Lógica da Santíssima Trindade

O problema central sobre o mistério da trindade consiste em explicar a possibilidade que haja um só Deus, mas simultaneamente três pessoas em Deus, sem cair em contradição. As proposições centrais desta doutrina da trindade são, entre outras, as seguintes:

  1. Há um só Deus.
  2. O Pai é Deus.
  3. O Filho é Deus.
  4. O Pai não é o Filho.

Além destas proposições, podem-se acrescentar outras semelhantes sobre o Espírito Santo. Mas para o propósito de analisar a consistência basta as proposições de 1 a 4. Será esse conjunto de proposições consistente? Com recurso à lógica de predicados de primeira ordem (com identidade) pode-se derivar uma contradição e, se isso for correto, prova-se que a doutrina da trindade é falsa (bem como o cristianismo). Assim, traduzindo as proposições de 1 a 4 para lógica de predicados temos o seguinte resultado:

  1. ∃x(Dx∧∀y(Dy→(y=x)))
  2. Dp
  3. Df
  4. (p≠f)

Com base em simples regras de inferência, podemos derivar que:

  1. (Da∧∀y(Dy→(y=a))) de 1, E∃
  2. ∀y(Dy→(y=a)) de 5, E∧
  3. (Dp→(p=a)) de 6, E∀
  4. (p=a) de 2 e 7, MP
  5. (Df→(f=a)) de 6, E∀
  6. (f=a) de 3 e 9, MP
  7. (a=f) de 10, simetria
  8. (p=f) de 8 e 11, transitividade
  9. ((p=f)∧(p≠f)) de 4 e 12, I∧

Ou seja, a partir do conjunto de proposições de 1 a 4 derivamos uma contradição em 13 de que o Pai é o Filho e o Pai não é o Filho. Uma vez que se derivou uma contradição isto significa que a doutrina da trindade é logicamente inconsistente e, dessa forma, tal doutrina é falsa e o cristianismo não pode ser verdadeiro. Será possível resistir a esta conclusão?

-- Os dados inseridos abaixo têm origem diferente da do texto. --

/-- What an operation answers beside a value has evolved. -/
protected theorem Evolves.ofPair {β : Type} {p : β × Device} {b : β} (h : Evolves μ d₀ p.2) (e : p = (b, d)) : Evolves μ d₀ d := by
  rwa [e] at h

/-! ### One block changes -/

protected theorem Evolves.pacing {x : Pacing} (h : Evolves μ d₀ d) (hx : x.now = d.pacing.now := by rfl) :
    Evolves μ d₀ { d with pacing := x } := h.edit (now := hx)
protected theorem Evolves.avs {x : Avs} (h : Evolves μ d₀ d) : Evolves μ d₀ { d with avs := x } := h.edit
protected theorem Evolves.exc {x : Excursions} (h : Evolves μ d₀ d) : Evolves μ d₀ { d with exc := x } := h.edit
protected theorem Evolves.servo {x : Servo} (h : Evolves μ d₀ d) : Evolves μ d₀ { d with servo := x } := h.edit
protected theorem Evolves.motion {x : Motion} (h : Evolves μ d₀ d) : Evolves μ d₀ { d with motion := x } := h.edit
protected theorem Evolves.rdc {x : ReadChannel} (h : Evolves .any d₀ d) : Evolves .any d₀ { d with rdc := x } := h.edit (quiet := nofun)
protected theorem Evolves.wrc {x : WriteChannel} (h : Evolves μ d₀ d) : Evolves μ d₀ { d with wrc := x } := h.edit
protected theorem Evolves.rcl {x : RecordLayer} (h : Evolves μ d₀ d) : Evolves μ d₀ { d with rcl := x } := h.edit
protected theorem Evolves.cry {x : Crypto} (h : Evolves μ d₀ d) : Evolves μ d₀ { d with cry := x } := h.edit
protected theorem Evolves.cch {x : Cache} (h : Evolves μ d₀ d) : Evolves μ d₀ { d with cch := x } := h.edit
protected theorem Evolves.lath {x : Lath} (h : Evolves μ d₀ d) : Evolves μ d₀ { d with lath := x } := h.edit
protected theorem Evolves.hif {x : HostIf} (h : Evolves .any d₀ d) (hx : x.lock = d.hif.lock := by rfl) :
    Evolves .any d₀ { d with hif := x } := h.edit (lock := hx) (quiet := nofun)
protected theorem Evolves.icu {x : Icu} (h : Evolves .any d₀ d) (hx : x.srcs = d.icu.srcs := by rfl) :
    Evolves .any d₀ { d with icu := x } := h.edit (srcs := hx) (quiet := nofun)
protected theorem Evolves.pwr {x : Supply} (h : Evolves .any d₀ d) : Evolves .any d₀ { d with pwr := x } := h.edit (quiet := nofun)
protected theorem Evolves.lsk {x : Lockstep} (h : Evolves .any d₀ d) : Evolves .any d₀ { d with lsk := x } := h.edit (quiet := nofun)
protected theorem Evolves.fio {x : Field} (h : Evolves μ d₀ d) : Evolves μ d₀ { d with fio := x } := h.edit
protected theorem Evolves.fls {x : Flash} (h : Evolves μ d₀ d) : Evolves μ d₀ { d with fls := x } := h.edit
protected theorem Evolves.evt {x : EventLog} (h : Evolves μ d₀ d) : Evolves μ d₀ { d with evt := x } := h.edit
protected theorem Evolves.ecc {x : Ecc} (h : Evolves .any d₀ d) : Evolves .any d₀ { d with ecc := x } := h.edit (quiet := nofun)
protected theorem Evolves.nv {x : Nonvolatile} (h : Evolves μ d₀ d) : Evolves μ d₀ { d with nv := x } := h.edit
protected theorem Evolves.gen {x : Startup} (h : Evolves μ d₀ d) (hm : x.mode = d.gen.mode := by rfl)
    (hc : x.chosen = d.gen.chosen := by rfl) (hp : x.powerOns = d.gen.powerOns := by rfl) : Evolves μ d₀ { d with gen := x } :=
  h.edit (mode := hm) (quiet := fun _ => ⟨rfl, id, rfl, hc, hp, hm, rfl, id, rfl, rfl, id, fun _ _ => id⟩)
protected theorem Evolves.bus {x : Bus} (h : Evolves μ d₀ d) : Evolves μ d₀ { d with bus := x } := h.edit
protected theorem Evolves.draws {x : Nat} (h : Evolves μ d₀ d) : Evolves μ d₀ { d with draws := x } := h.edit

/-- Reads of the medium may end quietly. -/
protected theorem Evolves.fewerReads {x : ReadChannel} (h : Evolves μ d₀ d) (hx : d.rdc.clusters = [] → x.clusters = [] := by exact id) :
    Evolves μ d₀ { d with rdc := x } :=
  h.edit (quiet := fun _ => ⟨rfl, id, rfl, rfl, rfl, rfl, rfl, hx, rfl, rfl, id, fun _ _ => id⟩)

/-- Host commands may end quietly. -/
protected theorem Evolves.fewerCmds {x : HostIf} (h : Evolves μ d₀ d) (hl : x.lock = d.hif.lock := by rfl)
    (hc : d.hif.cmds = [] → x.cmds = [] := by exact id) : Evolves μ d₀ { d with hif := x } :=
  h.edit (lock := hl) (quiet := fun _ => ⟨hl, hc, rfl, rfl, rfl, rfl, rfl, id, rfl, rfl, id, fun _ _ => id⟩)

/-! ### Registers and sources -/

protected theorem Evolves.setReg {o : Nat} {v : Word32} (h : Evolves μ d₀ d) : Evolves μ d₀ (setReg o v d) :=
  h.trans ⟨swf_sset _ _ _ _, id, rfl, id, id, fun _ => ⟨rfl, id, rfl, rfl, rfl, rfl, rfl, id, rfl, rfl, id, fun _ _ => id⟩⟩

protected theorem Evolves.updSrc {k : Nat} {f : Src → Src} (h : Evolves .any d₀ d) : Evolves .any d₀ (updSrc k f d) :=
  h.trans ⟨id, swf_supd _ _ _ _, rfl, id, id, nofun⟩

protected theorem Evolves.delivering (h : Evolves μ d₀ d) (g : Delivering d e) : Evolves μ d₀ e := by
  obtain ⟨⟨i, b, r, e0⟩, hp, -, hi, hr, hs, -⟩ := g
  have hq : Quiet d e := by
    have hn (n : Nat) : (e.src n).pending = (d.src n).pending := by rw [hp n]
    have ht : e.icu.retention = d.icu.retention := by rw [hi]
    subst e0
    exact ⟨rfl, id, rfl, rfl, rfl, rfl, rfl, id, rfl, rfl, fun w => ht.trans w, fun _ n w => (hn n).trans w⟩
  subst e0
  exact h.trans ⟨hr, hs, rfl, id, id, fun _ => hq⟩

/-! ### Commands -/

/-- The outcome of a command that completes in `s`: the queue is left as it was, and the device has evolved. -/
def Completing (s : State) (o : Host.Outcome State Fault Refusal) : Prop :=
  ∃ e, o = .next { s with dev := e } ∧ Evolves .any s.dev e
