-- ==== Sys2Proof/Machine/State.lean ====
section
/-! DEFINITION. The block's state (10_state.md R30): the engine registers, the parameter registers, the voice register file,
STATUS, the command-decoder state and the sample output stream; the two other ports' words (20_memory.md R70); and the
power-on values (70_reset_and_hazards.md R290). -/

namespace Sys2Proof.Machine

/-- The two oscillator slots of a voice (00_scope.md R16). -/
inductive OscSlot where
  | one | two
deriving DecidableEq, Repr

/-- The two envelopes of a voice: amplitude (`aenv`) and filter (`fenv`) (10_state.md R40). -/
inductive EnvRole where
  | amp | filt
deriving DecidableEq, Repr

/-- The legal values of `P.wave1` and `P.wave2`: 0 sine, 1 saw, 2 square, 3 triangle, 4 FM (10_state.md R37). -/
inductive Wave where
  | sine | saw | square | triangle | fm
deriving DecidableEq, Repr

/-- The number of a waveform type (R37). -/
def Wave.number : Wave → Nat
  | .sine => 0
  | .saw => 1
  | .square => 2
  | .triangle => 3
  | .fm => 4

/-- The legal values of `P.lfoDest`, in the order of 10_state.md R38. -/
inductive LfoDest where
  | pitch | cutoff | amp | res | gain1 | gain2 | fm1 | fm2
deriving DecidableEq, Repr

/-- The number of an LFO destination (R38). -/
def LfoDest.number : LfoDest → Nat
  | .pitch => 0
  | .cutoff => 1
  | .amp => 2
  | .res => 3
  | .gain1 => 4
  | .gain2 => 5
  | .fm1 => 6
  | .fm2 => 7

/-- The engine registers `E` (10_state.md R32). -/
structure Engine where
  /-- `E.init`: engine initialized. -/
  init       : Bool
  /-- `E.sampleRate`, in Hz. -/
  sampleRate : F32
  /-- `E.tableSize`, a uint32. -/
  tableSize  : Word
  /-- `E.alloc`, 0..16: slots 0..alloc−1 have DSP units. -/
  alloc      : Nat
  /-- `E.rr`, 0..15: round-robin steal counter. -/
  rr         : Nat
  /-- `E.lfo`: master LFO oscillator unit. -/
  lfo        : Option OscState
  /-- `E.sine`: shared sine table. -/
  sine       : Option TableRef
  /-- `E.tbl1`: oscillator-slot-1 wavetable. -/
  tbl1       : Option TableRef
  /-- `E.tbl2`: oscillator-slot-2 wavetable. -/
  tbl2       : Option TableRef
deriving DecidableEq, Repr

/-- The parameter registers `P`, in the order of their numbers 0x00..0x1B (10_state.md R35). -/
structure Params where
  masterAmp  : F32
  envA       : F32
  envD       : F32
  envS       : F32
  envR       : F32
  /-- `P.poly`, 1..16. -/
  poly       : Nat
  wave1      : Wave
  wave2      : Wave
  detune1    : F32
  detune2    : F32
  gain1      : F32
  gain2      : F32
  fm1Carrier : F32
  fm1Mod     : F32
  fm1Index   : F32
  fm2Carrier : F32
  fm2Mod     : F32
  fm2Index   : F32
  cutoff     : F32
  res        : F32
  fenvA      : F32
  fenvD      : F32
  fenvS      : F32
  fenvR      : F32
  fenvAmount : F32
  lfoRate    : F32
  lfoDest    : LfoDest
  lfoAmount  : F32
deriving DecidableEq, Repr

/-- One entry `V[i]` of the voice register file (10_state.md R40). -/
structure Voice where
  active   : Bool
  /-- Only +0.0 or 1.0. -/
  gate     : F32
  /-- −1..127, −1 when unassigned. -/
  midi     : Int
  baseFreq : F32
  velocity : F32
  osc1     : Option OscState
  osc2     : Option OscState
  aenv     : Option EnvState
  fenv     : Option EnvState
  filt     : Option FiltState
deriving DecidableEq, Repr

/-- The stored fields of STATUS (10_state.md R44). `S.INIT` mirrors `E.init` and the reserved bits read 0, so neither is
stored: `Machine.statusWord` is the register as the host reads it. -/
structure Status where
  /-- `S.ERR_CMD`, sticky. -/
  errCmd  : Bool
  /-- `S.FATAL`, sticky. -/
  fatal   : Bool
  /-- `S.ERRCODE`, the first error's code. -/
  errCode : BitVec 8
deriving DecidableEq, Repr

/-- `D.phase` (10_state.md R45). -/
inductive Phase where
  | header | operands
deriving DecidableEq, Repr

/-- The number of entries of `D.ops` (10_state.md R45). -/
abbrev NOPS : Nat := 255

/-- The decoder state `D` (10_state.md R45). -/
structure Decoder where
  /-- `D.phase`: waiting for a header, or collecting operands. -/
  phase : Phase
  /-- `D.hdr`: the header word being collected for. -/
  hdr   : Word
  /-- `D.k`, 0..255: how many operand words of the command have been received. -/
  k     : Nat
  /-- `D.ops[0..254]`: the operand words received; an entry keeps its word until it is written again (00_scope.md R9). -/
  ops   : Vector Word NOPS
deriving DecidableEq, Repr

/-- The state of the block and of its ports. -/
structure State where
  /-- The engine registers `E`. -/
  eng      : Engine
  /-- The parameter registers `P`. -/
  par      : Params
  /-- The voice register file `V[0..15]`. -/
  voices   : Vector Voice NV
  /-- STATUS, `S`. -/
  st       : Status
  /-- The command-decoder state `D`. -/
  dec      : Decoder
  /-- The sample output stream: every word emitted since power-on, oldest first (R46). -/
  out      : List Word
  /-- The command input port: the words the host has sent and the block has not received, oldest first (R70). The model's. -/
  input    : List Word
  /-- The request port: every request made to the DSP library since power-on, oldest first (R70, R80). The model's. -/
  requests : List Request
  /-- How many creation requests were made: the number of the next draw of `CreateFails` (R14). The model's. -/
  draws    : Nat
deriving DecidableEq, Repr

/-- What stops a step with a fault: nothing. The block has no exceptions and no traps (60_exceptions.md R260), its decoder is
total on every word sequence (30_encoding.md R94), and both error paths end in a next state (R262, R263). -/
inductive Fault where
deriving DecidableEq, Repr

/-- What stops a step without a meaning. -/
inductive Refusal where
  /-- An instruction that has no meaning yet. Raised by no arm of `exec`; were it raised, the stop would be safe. -/
  | notModelled (mnemonic : String)
deriving DecidableEq, Repr

/-! ## Power-on reset (70_reset_and_hazards.md R290) -/

/-- An integer register's open power-on value, brought into its legal range `lo .. hi` (R290). -/
def resetInRange (k lo hi : Int) : Nat := (if k < lo then lo else if hi < k then hi else k).toNat

/-- The waveform type with a number; above 3 is FM (R37). -/
def Wave.ofNumber : Nat → Wave
  | 0 => .sine
  | 1 => .saw
  | 2 => .square
  | 3 => .triangle
  | _ => .fm

/-- The LFO destination with a number; above 6 is FM-2 index (R38). -/
def LfoDest.ofNumber : Nat → LfoDest
  | 0 => .pitch
  | 1 => .cutoff
  | 2 => .amp
  | 3 => .res
  | 4 => .gain1
  | 5 => .gain2
  | 6 => .fm1
  | _ => .fm2

/-- `RESET_PARAMS`: every parameter register's power-on value, an OPEN parameter, by the register's number (R35, R290). -/
def Params.powerOn (c : Config) : Params where
  masterAmp  := c.resetReal 0x00
  envA       := c.resetReal 0x01
  envD       := c.resetReal 0x02
  envS       := c.resetReal 0x03
  envR       := c.resetReal 0x04
  poly       := resetInRange (c.resetInt 0x05) POLY_MIN POLY_MAX
  wave1      := Wave.ofNumber (resetInRange (c.resetInt 0x06) WAVE_MIN WAVE_MAX)
  wave2      := Wave.ofNumber (resetInRange (c.resetInt 0x07) WAVE_MIN WAVE_MAX)
  detune1    := c.resetReal 0x08
  detune2    := c.resetReal 0x09
  gain1      := c.resetReal 0x0A
  gain2      := c.resetReal 0x0B
  fm1Carrier := c.resetReal 0x0C
  fm1Mod     := c.resetReal 0x0D
  fm1Index   := c.resetReal 0x0E
  fm2Carrier := c.resetReal 0x0F
  fm2Mod     := c.resetReal 0x10
  fm2Index   := c.resetReal 0x11
  cutoff     := c.resetReal 0x12
  res        := c.resetReal 0x13
  fenvA      := c.resetReal 0x14
  fenvD      := c.resetReal 0x15
  fenvS      := c.resetReal 0x16
  fenvR      := c.resetReal 0x17
  fenvAmount := c.resetReal 0x18
  lfoRate    := c.resetReal 0x19
  lfoDest    := LfoDest.ofNumber (resetInRange (c.resetInt 0x1A) DEST_MIN DEST_MAX)
  lfoAmount  := c.resetReal 0x1B

/-- The engine registers after power-on; the rate and the table size are unspecified (R290). -/
def Engine.powerOn (c : Config) : Engine where
  init       := false
  sampleRate := c.resetOpen 0
  tableSize  := c.resetOpen 1
  alloc      := 0
  rr         := 0
  lfo        := none
  sine       := none
  tbl1       := none
  tbl2       := none

/-- An idle voice without units (R41), with a given base frequency, which is unread while the voice is idle. -/
def Voice.blank (baseFreq : F32) : Voice where
  active   := false
  gate     := posZero
  midi     := -1
  baseFreq := baseFreq
  velocity := posZero
  osc1     := none
  osc2     := none
  aenv     := none
  fenv     := none
  filt     := none

/-- `n` open power-on values, from the one numbered `first` on. -/
def openWords (c : Config) (first n : Nat) : List Word :=
  match n with
  | 0 => []
  | m + 1 => c.resetOpen first :: openWords c (first + 1) m

theorem openWords_length (c : Config) (first n : Nat) : (openWords c first n).length = n := by
  induction n generalizing first with
  | zero => rfl
  | succ m ih => exact congrArg (· + 1) (ih (first + 1))

/-- The block after power-on reset, under a configuration (R290). -/
def State.powerOn (c : Config) : State where
  eng      := Engine.powerOn c
  par      := Params.powerOn c
  voices   := Vector.ofFn fun i => Voice.blank (c.resetOpen (3 + i.val))
  st       := { errCmd := false, fatal := false, errCode := 0 }
  dec      :=
    { phase := .header, hdr := c.resetOpen 2, k := 0, ops := Vector.mk (Array.mk (openWords c (3 + NV) NOPS)) (openWords_length c _ NOPS) }
  out      := []
  input    := []
  requests := []
  draws    := 0

/-- The block right after power-on reset (R290). -/
def State.reset : State := State.powerOn Config.impl

end Sys2Proof.Machine
end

Existem vários modelos (ver aqui) que visam afastar essa conclusão, apresentando uma interpretação em que as proposições de 1 a 4 não geram uma contradição lógica. Um desses modelos apela à noção, desenvolvida pelos filósofos católicos Peter Geach e Peter van Inwagen, de “identidade relativa”; ou seja, a identidade não é absoluta, mas é relativizada a tipos de coisas. Dessa forma, as coisas podem ser as mesmas relativamente a um tipo de coisas, mas distintas relativamente a outro tipo de coisas. Utilizando um exemplo fornecido por Michael Rea, uma estátua e um pedaço de bronze podem ser o mesmo objeto material, mas ainda assim são entidade diferentes. Com base neste modelo pode-se sustentar que o Pai é o mesmo Deus que o Filho e o Pai não é a mesma pessoa que o Filho. E isso é logicamente consistente. Assim, as proposições de 1 a 4 devem ser formalizadas da seguinte forma, em que “x=Sy” abrevia que “x é a mesma pessoa que y” e em que “x=Dy” abrevia que “x é o mesmo Deus que y”:

  1. ∃x(Dx∧∀y(Dy→(y=Dx)))
  2. Dp
  3. Df
  4. (p≠Sf)

Daqui pode-se derivar que:

  1. (Da∧∀y(Dy→(y=Da))) de 14, E∃
  2. ∀y(Dy→(y=Da)) de 18, E∧
  3. (Dp→(p=Da)) de 19, E∀
  4. (p=Da) de 15 e 20, MP
  5. (Df→(f=Da)) de 19, E∀
  6. (f=Da) de 16 e 22, MP
  7. (a=Df) de 23, simetria
  8. (p=Df) de 21 e 24, transitividade
  9. ((p=Df)∧(p≠Sf)) de 17 e 25, I∧

Como se pode constatar, do conjunto de proposições de 14 a 17 derivamos a proposição 26, a qual afirma que o Pai é o mesmo Deus que o Filho e o Pai não é a mesma pessoa que o Filho. Ora, isso não é uma contradição. Assim, embora isto não prove a verdade da doutrina da trindade, pelo menos mostra que esta doutrina é logicamente consistente caso se interprete as relações de identidade como relativas e não absolutas.